Required work: A verbatim copy of the lines from the one with "rw [← BitVec.getLsbD_and, h, BitVec.getLsbD_setWidth]" through the final line below is required; print it and nothing else.

Excerpted records:
/-- Settles O39: each request by what its work does once it is admitted. -/
theorem swapAndMergeComplete : Obligations.SwapAndMergeComplete := by
  unfold Obligations.SwapAndMergeComplete
  refine ⟨fun s t s1 r n m lc d hadm hbytes hname hdesc htail hhere hslots => ?_,
    fun s t s1 r n m lc d hadm hbytes hname =>
      ⟨fun k s2 hhint hdesc hstage => ?_, fun ps k s2 s3 hhint hdesc halloc hback => ?_⟩,
    fun s t r n hadm hbytes hcores => ?_⟩
  · exact done_requestRow_admitted hadm fun hpart hgate =>
      runSwapOut_moved hpart hgate hbytes hname hdesc htail hhere hslots
  · exact done_requestRow_admitted hadm fun hpart hgate => runSwapIn_staged hpart hgate hbytes hname hhint hdesc hstage
  · exact done_requestRow_admitted hadm fun hpart hgate =>
      runSwapIn_resident hpart hgate hbytes hname hhint hdesc halloc hback
  · exact done_requestRow_admitted hadm fun hpart hgate => runMerge_started hpart hgate hbytes hcores

end Sys2Proof.Machine
end

section
/-!
PROOFS. The family of arithmetic and exponent coding: the ring commands that load and unload code tables, partition programs and
weight sets (R34, R164, R173, R175, R241, R242, R353).
-/

namespace Sys2Proof.Machine

open Sys2Proof

/-- A ring command whose turn it is leaves what its effect makes of the state. -/
theorem done_ringCmd_turn {s u : State} {code n r idx : Nat} {x : Fetched} {f : Fetched → State → State}
    (h : ringTurn s code n r idx x) (hf : f x s = u) :
    (done s (ringCmd code n r idx s f) : Host.Outcome State Fault Refusal) = .next (after s u) :=
  done_eq_of_eq ((ringCmd_turn h).trans hf)

/-! ### Code tables (R164, R173, R175) -/

/-- EXC_LOAD of a well-formed record into a slot with no pending load: it waits where the older generation still has references
(RESULT bit 2), and is effective at once where it has none. -/
theorem exec_excLoad_accepted {s : State} {n r idx : Nat} {x : Fetched} (hturn : ringTurn s 0x20 n r idx x)
    (hrec : recordOk (x.input.getD []) = true) (hconf : isConf s n = false) (hpend : (tableSlot s n x.arg0).pending = none) :
    exec (.excLoad n r idx) s = .next (after s
      (if olderHeld s n x.arg0 then
        complete n r x.idx stOk (nextGen (tableSlot s n x.arg0) + 4)
          (setTable n x.arg0 { tableSlot s n x.arg0 with pending := some (x.input.getD []) } s)
      else complete n r x.idx stOk (nextGen (tableSlot s n x.arg0)) (loadTable n x.arg0 (x.input.getD []) s))) := by
  have hrow : exec (.excLoad n r idx) s = execExcLoad n r idx s := rfl
  rw [hrow, execExcLoad]
  refine done_ringCmd_turn hturn ?_
  simp [hrec, hconf, hpend]

/-- A pending load is effective once the older generation has no references. -/
theorem exec_excLoadEffect_released {s : State} {n k : Nat} {record : List Byte} (hs : serving s = true)
    (hpend : (tableSlot s n k).pending = some record) (hold : olderHeld s n k = false) :
    exec (.excLoadEffect n k) s = .next (after s (loadTable n k record s)) := by
  have hrow : exec (.excLoadEffect n k) s = execExcLoadEffect n k s := rfl
  rw [hrow, execExcLoadEffect]
  simp [hs, hpend, hold, done_eq_after]

/-! ### Programs (R241, R242) -/

/-- PROG_LOAD of a good image under a free number, within the quota, the slice share and the program stores, loads it. -/
theorem exec_progLoad_fits {s : State} {n r idx : Nat} {x : Fetched} {p : Part} {img : List Byte}
    (hturn : ringTurn s 0x21 n r idx x) (himg : x.input.getD [] = img) (hp : part? s n = some p) (hok : progOk img = true)
    (hnew : ∀ y ∈ p.progs, y.number ≠ fieldAt img 2 2)
    (hquota : (p.progs.map fun y => progKib y.image).sum + progKib img ≤ p.progQuota)
    (hshare : (p.progs.map fun y => y.image.length).sum + img.length ≤ progShare p)
    (hstore : progKib img ≤ 4 * (storeFree s).length) :
    exec (.progLoad n r idx) s = .next (after s (complete n r x.idx stOk 0 (updPart n (fun p =>
      { p with progs := p.progs ++ [{ number := fieldAt img 2 2, image := img, loadTs := s.tb.now }] })
      (measure n 1 0 (fieldAt img 2 2) img (storeProg n (fieldAt img 2 2) img s))))) := by
  have hrow : exec (.progLoad n r idx) s = execProgLoad n r idx s := rfl
  have hfree : (p.progs.any fun y => y.number == fieldAt img 2 2) = false := by simpa using hnew
  have hroom : ¬ (p.progQuota < (p.progs.map fun y => progKib y.image).sum + progKib img ∨
      progShare p < (p.progs.map fun y => y.image.length).sum + img.length ∨ 4 * (storeFree s).length < progKib img) := by
    omega
  rw [hrow, execProgLoad]
  refine done_ringCmd_turn hturn ?_
  simp only [himg, hp, hok, hfree, if_neg hroom, Bool.not_true, Bool.false_eq_true, if_false]

/-- PROG_UNLOAD of a loaded program marks it unloading, and waits for the requests that hold it. -/
theorem exec_progUnload_loaded {s : State} {n r idx : Nat} {x : Fetched} {p : Part} (hturn : ringTurn s codeProgUnload n r idx x)
    (hp : part? s n = some p) (hloaded : ∃ y ∈ p.progs, y.number = x.arg0 ∧ y.unloading = false) :
    exec (.progUnload n r idx) s = .next (after s (settleUnloads n (markStarted n r x.idx (updPart n (fun p =>
      { p with progs := p.progs.map fun y => if y.number = x.arg0 then { y with unloading := true } else y }) s)))) := by
  have hrow : exec (.progUnload n r idx) s = execProgUnload n r idx s := rfl
  have hany : (p.progs.any fun y => y.number == x.arg0 && !y.unloading) = true := by simpa using hloaded
  rw [hrow, execProgUnload]
  refine done_ringCmd_turn hturn ?_
  simp only [hp, hany, if_true]

/-! ### Weight sets (R34, R353) -/

/-- The weight set that a WSET_LOAD of an image at a time adds (R126). -/
def wsetOfImage (id now : Nat) (img : List Byte) : WSet :=
  { id := id, layers := fieldAt img 2 2, heads := fieldAt img 4 2, qn := fieldAt img 6 2, l := fieldAt img 8 2, image := img,
    loadTs := now }

/-- WSET_LOAD of a good image under a free identifier, within the partition's bytes and its pseudo-channels' room, loads it. -/
theorem exec_wsetLoad_fits {s : State} {n r idx : Nat} {x : Fetched} {p : Part} {img : List Byte}
    (hturn : ringTurn s 0x23 n r idx x) (himg : x.input.getD [] = img) (hp : part? s n = some p) (hok : wsetOk img = true)
    (hnew : ∀ y ∈ p.wsets, y.id ≠ x.arg0) (hcap : (p.wsets.map fun y => y.image.length).sum + img.length ≤ wsetCap)
    (hflex : ∀ g ∈ p.pcs, flexUsed s g + wsetShare p (wsetOfImage x.arg0 s.tb.now img) ≤ flexBytes) :
    exec (.wsetLoad n r idx) s = .next (after s (complete n r x.idx stOk 0
      (updPart n (fun p => { p with wsets := p.wsets ++ [wsetOfImage x.arg0 s.tb.now img] })
        (measure n 2 0 x.arg0 img s)))) := by
  have hrow : exec (.wsetLoad n r idx) s = execWsetLoad n r idx s := rfl
  have hfree : (p.wsets.any fun y => y.id == x.arg0) = false := by simpa using hnew
  have hroom : ¬ (wsetCap < (p.wsets.map fun y => y.image.length).sum + img.length ∨
      (p.pcs.any fun g => decide (flexBytes < flexUsed s g + wsetShare p (wsetOfImage x.arg0 s.tb.now img))) = true) := by
    simpa [hcap] using hflex
  unfold wsetOfImage at hroom
  rw [hrow, execWsetLoad]
  refine done_ringCmd_turn hturn ?_
  simp only [himg, hp, hok, hfree, if_neg hroom, Bool.not_true, Bool.false_eq_true, if_false, wsetOfImage]
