-- ==== Sys2Proof/Machine/Blend.lean ====
section
/-!
DEFINITION. The blend-select-decode family (44_blend.md R170).
-/

namespace Sys2Proof.Machine

/-- The entry of lane `i`: source 2 where bit `i` of the immediate is 1, else source 1; a bit at or above 32 reads 0
(R9, R80). -/
def blendEntry (n : Nat) (imm : Imm) (i : Nat) : Entry := if imm.getLsbD i then .lane (n + i) else .lane i

def blendOutcome (b : Build) (vb : VecWidth) (eb : EltWidth) (imm : Imm) : OpOutcome :=
  readShape b vb eb fun g => .ok ((positions 0 g.n).map (blendEntry g.n imm))

/-- BLEND (R170). -/
def execBlend (vb : VecWidth) (eb : EltWidth) (imm : Imm) (s : State) : Host.Outcome State Fault Refusal :=
  finish (blendOutcome s.build vb eb imm) s

end Sys2Proof.Machine
end

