-- ==== Sys2Proof/Laws/Decode.lean ====
section
/-!
SUPPORT. What each field of an assembled command word reads back, so that no later proof unfolds the word.
-/

namespace Sys2Proof

section
variable (imm : Imm) (tebits : BitVec 8) (tvec : Bool) (tlen : BitVec 6) (eb vb : BitVec 2) (op : BitVec 5)

theorem cmdOp_command : cmdOp (command imm tebits tvec tlen eb vb op) = op := by
  ext i hi; simp only [command, fieldAt, cmdOp]; interval_cases i <;> simp

theorem cmdVb_command : cmdVb (command imm tebits tvec tlen eb vb op) = vb := by
  ext i hi; simp only [command, fieldAt, cmdVb]; interval_cases i <;> simp

theorem cmdEb_command : cmdEb (command imm tebits tvec tlen eb vb op) = eb := by
  ext i hi; simp only [command, fieldAt, cmdEb]; interval_cases i <;> simp

theorem cmdTlen_command : cmdTlen (command imm tebits tvec tlen eb vb op) = tlen := by
  ext i hi; simp only [command, fieldAt, cmdTlen]; interval_cases i <;> simp

theorem cmdTvec_command : cmdTvec (command imm tebits tvec tlen eb vb op) = tvec := by
  simp [command, fieldAt, cmdTvec]

theorem cmdTebits_command : cmdTebits (command imm tebits tvec tlen eb vb op) = tebits := by
  ext i hi; simp only [command, fieldAt, cmdTebits]; interval_cases i <;> simp

theorem cmdImm_command : cmdImm (command imm tebits tvec tlen eb vb op) = imm := by
  ext i hi; simp only [command, fieldAt, cmdImm]; interval_cases i <;> simp

theorem reservedClear_command : reservedClear (command imm tebits tvec tlen eb vb op) = true := by
  have h0 : cmdRsv0 (command imm tebits tvec tlen eb vb op) = 0 := by
    ext i hi; simp only [command, fieldAt, cmdRsv0]; interval_cases i <;> simp
  have h1 : cmdRsv1 (command imm tebits tvec tlen eb vb op) = 0 := by
    ext i hi; simp only [command, fieldAt, cmdRsv1]; interval_cases i <;> simp
  have h2 : cmdRsv2 (command imm tebits tvec tlen eb vb op) = 0 := by
    ext i hi; simp only [command, fieldAt, cmdRsv2]; interval_cases i; simp
  simp [reservedClear, h0, h1, h2]

end

theorem opOfCode_opCode (o : Op) : opOfCode (opCode o) = some o := by cases o <;> rfl

theorem vecWidthOfCode_code (vb : VecWidth) : vecWidthOfCode (vecWidthCode vb) = vb := by cases vb <;> rfl

theorem eltWidthOfCode_code (eb : EltWidth) : eltWidthOfCode (eltWidthCode eb) = eb := by cases eb <;> rfl

/-- An assembled word of operation `o` decodes to that operation's reading of its fields. -/
theorem decode_command (imm : Imm) (tebits : BitVec 8) (tvec : Bool) (tlen : BitVec 6) (eb vb : BitVec 2) (o : Op) :
    decode (command imm tebits tvec tlen eb vb (opCode o)) =
      .ok (instrOf o (command imm tebits tvec tlen eb vb (opCode o))) := by
  simp [decode, cmdOp_command, opOfCode_opCode, reservedClear_command]

/-- The instruction a word decodes to is of the operation its `OP` names. -/
theorem op_instrOf (o : Op) (c : Cmd) : (instrOf o c).op = o := by cases o <;> rfl

/-- A word whose `OP` is that of `o` and whose reserved fields are 0 decodes to `o`'s reading of its fields. -/
theorem decode_of_fields {c : Cmd} {o : Op} (ho : cmdOp c = opCode o) (hr : reservedClear c = true) :
    decode c = .ok (instrOf o c) := by
  simp [decode, ho, opOfCode_opCode, hr]

/-- What a word has at each bit of the mask of spec/opcode_table.json, when it matches a row there. -/
theorem getLsbD_of_row {c : Cmd} {o : Op} (h : c &&& 0x80F0FF#64 = (opCode o).setWidth 64) (k : Nat) :
    (c.getLsbD k && (0x80F0FF#64).getLsbD k) = (decide (k < 64) && (opCode o).getLsbD k) := by
  rw [← BitVec.getLsbD_and, h, BitVec.getLsbD_setWidth]

end Sys2Proof
end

Solution to this exercise:
  rw [← BitVec.getLsbD_and, h, BitVec.getLsbD_setWidth]

end Sys2Proof
end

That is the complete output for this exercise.